WORK INSTRUCTIONS:
From the data that follows, print exactly the lines starting at the one containing "regs : Regs" and ending at the one containing "key := Block.zero, din"; include both of them and nothing more.

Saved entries
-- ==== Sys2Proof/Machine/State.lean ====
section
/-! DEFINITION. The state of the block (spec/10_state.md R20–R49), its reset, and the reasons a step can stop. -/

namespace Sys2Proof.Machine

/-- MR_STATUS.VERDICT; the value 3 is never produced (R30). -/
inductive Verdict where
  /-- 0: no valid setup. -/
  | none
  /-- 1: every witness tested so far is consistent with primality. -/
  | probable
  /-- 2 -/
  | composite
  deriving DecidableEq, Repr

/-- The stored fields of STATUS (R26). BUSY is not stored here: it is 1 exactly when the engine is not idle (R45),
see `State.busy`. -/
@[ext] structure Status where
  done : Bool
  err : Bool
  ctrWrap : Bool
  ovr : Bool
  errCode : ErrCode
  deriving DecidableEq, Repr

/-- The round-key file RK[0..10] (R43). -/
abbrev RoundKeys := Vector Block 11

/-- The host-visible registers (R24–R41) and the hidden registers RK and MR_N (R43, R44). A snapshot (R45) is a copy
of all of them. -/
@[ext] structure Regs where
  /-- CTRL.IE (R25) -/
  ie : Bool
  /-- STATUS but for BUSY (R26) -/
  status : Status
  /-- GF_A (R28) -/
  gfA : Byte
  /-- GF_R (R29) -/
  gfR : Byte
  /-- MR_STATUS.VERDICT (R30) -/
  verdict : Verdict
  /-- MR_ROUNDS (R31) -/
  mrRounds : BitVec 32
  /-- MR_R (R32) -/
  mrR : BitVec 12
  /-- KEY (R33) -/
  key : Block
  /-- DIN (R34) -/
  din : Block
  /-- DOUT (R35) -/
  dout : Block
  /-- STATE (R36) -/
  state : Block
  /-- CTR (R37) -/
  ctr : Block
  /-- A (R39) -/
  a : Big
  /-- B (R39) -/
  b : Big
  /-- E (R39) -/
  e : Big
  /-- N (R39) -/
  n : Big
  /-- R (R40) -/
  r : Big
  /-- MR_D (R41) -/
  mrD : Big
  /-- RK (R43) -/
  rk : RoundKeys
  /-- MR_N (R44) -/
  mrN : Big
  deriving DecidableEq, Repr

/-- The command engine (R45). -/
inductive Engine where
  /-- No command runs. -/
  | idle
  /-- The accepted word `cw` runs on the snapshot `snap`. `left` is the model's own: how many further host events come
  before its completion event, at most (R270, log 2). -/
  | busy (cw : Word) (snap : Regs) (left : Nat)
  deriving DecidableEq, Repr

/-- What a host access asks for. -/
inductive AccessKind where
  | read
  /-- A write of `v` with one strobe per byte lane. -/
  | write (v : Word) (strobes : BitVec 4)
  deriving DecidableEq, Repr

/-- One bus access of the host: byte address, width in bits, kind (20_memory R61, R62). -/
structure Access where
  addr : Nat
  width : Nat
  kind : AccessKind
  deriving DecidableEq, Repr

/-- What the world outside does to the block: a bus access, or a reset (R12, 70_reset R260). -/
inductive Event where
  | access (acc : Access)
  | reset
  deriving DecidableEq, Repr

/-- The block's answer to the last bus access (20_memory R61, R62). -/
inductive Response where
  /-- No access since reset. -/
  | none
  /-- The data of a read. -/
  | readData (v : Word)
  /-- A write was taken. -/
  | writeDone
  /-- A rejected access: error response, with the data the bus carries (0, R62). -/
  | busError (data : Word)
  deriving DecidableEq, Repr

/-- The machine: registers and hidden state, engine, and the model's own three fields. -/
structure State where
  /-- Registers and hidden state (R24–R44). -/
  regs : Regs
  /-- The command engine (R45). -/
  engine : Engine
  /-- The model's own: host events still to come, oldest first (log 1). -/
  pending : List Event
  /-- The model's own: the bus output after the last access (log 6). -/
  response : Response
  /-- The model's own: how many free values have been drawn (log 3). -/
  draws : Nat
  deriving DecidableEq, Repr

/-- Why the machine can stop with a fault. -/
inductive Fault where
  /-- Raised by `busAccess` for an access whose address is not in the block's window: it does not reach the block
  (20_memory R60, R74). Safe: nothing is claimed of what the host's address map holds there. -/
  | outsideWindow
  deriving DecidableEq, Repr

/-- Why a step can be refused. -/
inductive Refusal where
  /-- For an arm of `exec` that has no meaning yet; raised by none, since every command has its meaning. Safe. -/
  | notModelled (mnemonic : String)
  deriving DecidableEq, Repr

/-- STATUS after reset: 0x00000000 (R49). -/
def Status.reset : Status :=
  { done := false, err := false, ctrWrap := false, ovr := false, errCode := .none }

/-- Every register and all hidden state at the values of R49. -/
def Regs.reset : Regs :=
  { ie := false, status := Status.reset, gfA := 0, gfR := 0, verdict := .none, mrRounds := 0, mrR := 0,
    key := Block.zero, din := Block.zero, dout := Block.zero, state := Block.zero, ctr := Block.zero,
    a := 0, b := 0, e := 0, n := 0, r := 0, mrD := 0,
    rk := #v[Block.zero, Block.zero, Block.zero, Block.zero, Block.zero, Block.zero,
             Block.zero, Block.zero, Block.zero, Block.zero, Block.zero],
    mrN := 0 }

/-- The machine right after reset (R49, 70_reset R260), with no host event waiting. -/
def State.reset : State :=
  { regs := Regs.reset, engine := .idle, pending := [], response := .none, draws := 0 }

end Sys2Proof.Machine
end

RESPONSE FOR THIS EXERCISE:
  regs : Regs
  /-- The command engine (R45). -/
  engine : Engine
  /-- The model's own: host events still to come, oldest first (log 1). -/
  pending : List Event
  /-- The model's own: the bus output after the last access (log 6). -/
  response : Response
  /-- The model's own: how many free values have been drawn (log 3). -/
  draws : Nat
  deriving DecidableEq, Repr

/-- Why the machine can stop with a fault. -/
inductive Fault where
  /-- Raised by `busAccess` for an access whose address is not in the block's window: it does not reach the block
  (20_memory R60, R74). Safe: nothing is claimed of what the host's address map holds there. -/
  | outsideWindow
  deriving DecidableEq, Repr

/-- Why a step can be refused. -/
inductive Refusal where
  /-- For an arm of `exec` that has no meaning yet; raised by none, since every command has its meaning. Safe. -/
  | notModelled (mnemonic : String)
  deriving DecidableEq, Repr

/-- STATUS after reset: 0x00000000 (R49). -/
def Status.reset : Status :=
  { done := false, err := false, ctrWrap := false, ovr := false, errCode := .none }

/-- Every register and all hidden state at the values of R49. -/
def Regs.reset : Regs :=
  { ie := false, status := Status.reset, gfA := 0, gfR := 0, verdict := .none, mrRounds := 0, mrR := 0,
    key := Block.zero, din := Block.zero, dout := Block.zero, state := Block.zero, ctr := Block.zero,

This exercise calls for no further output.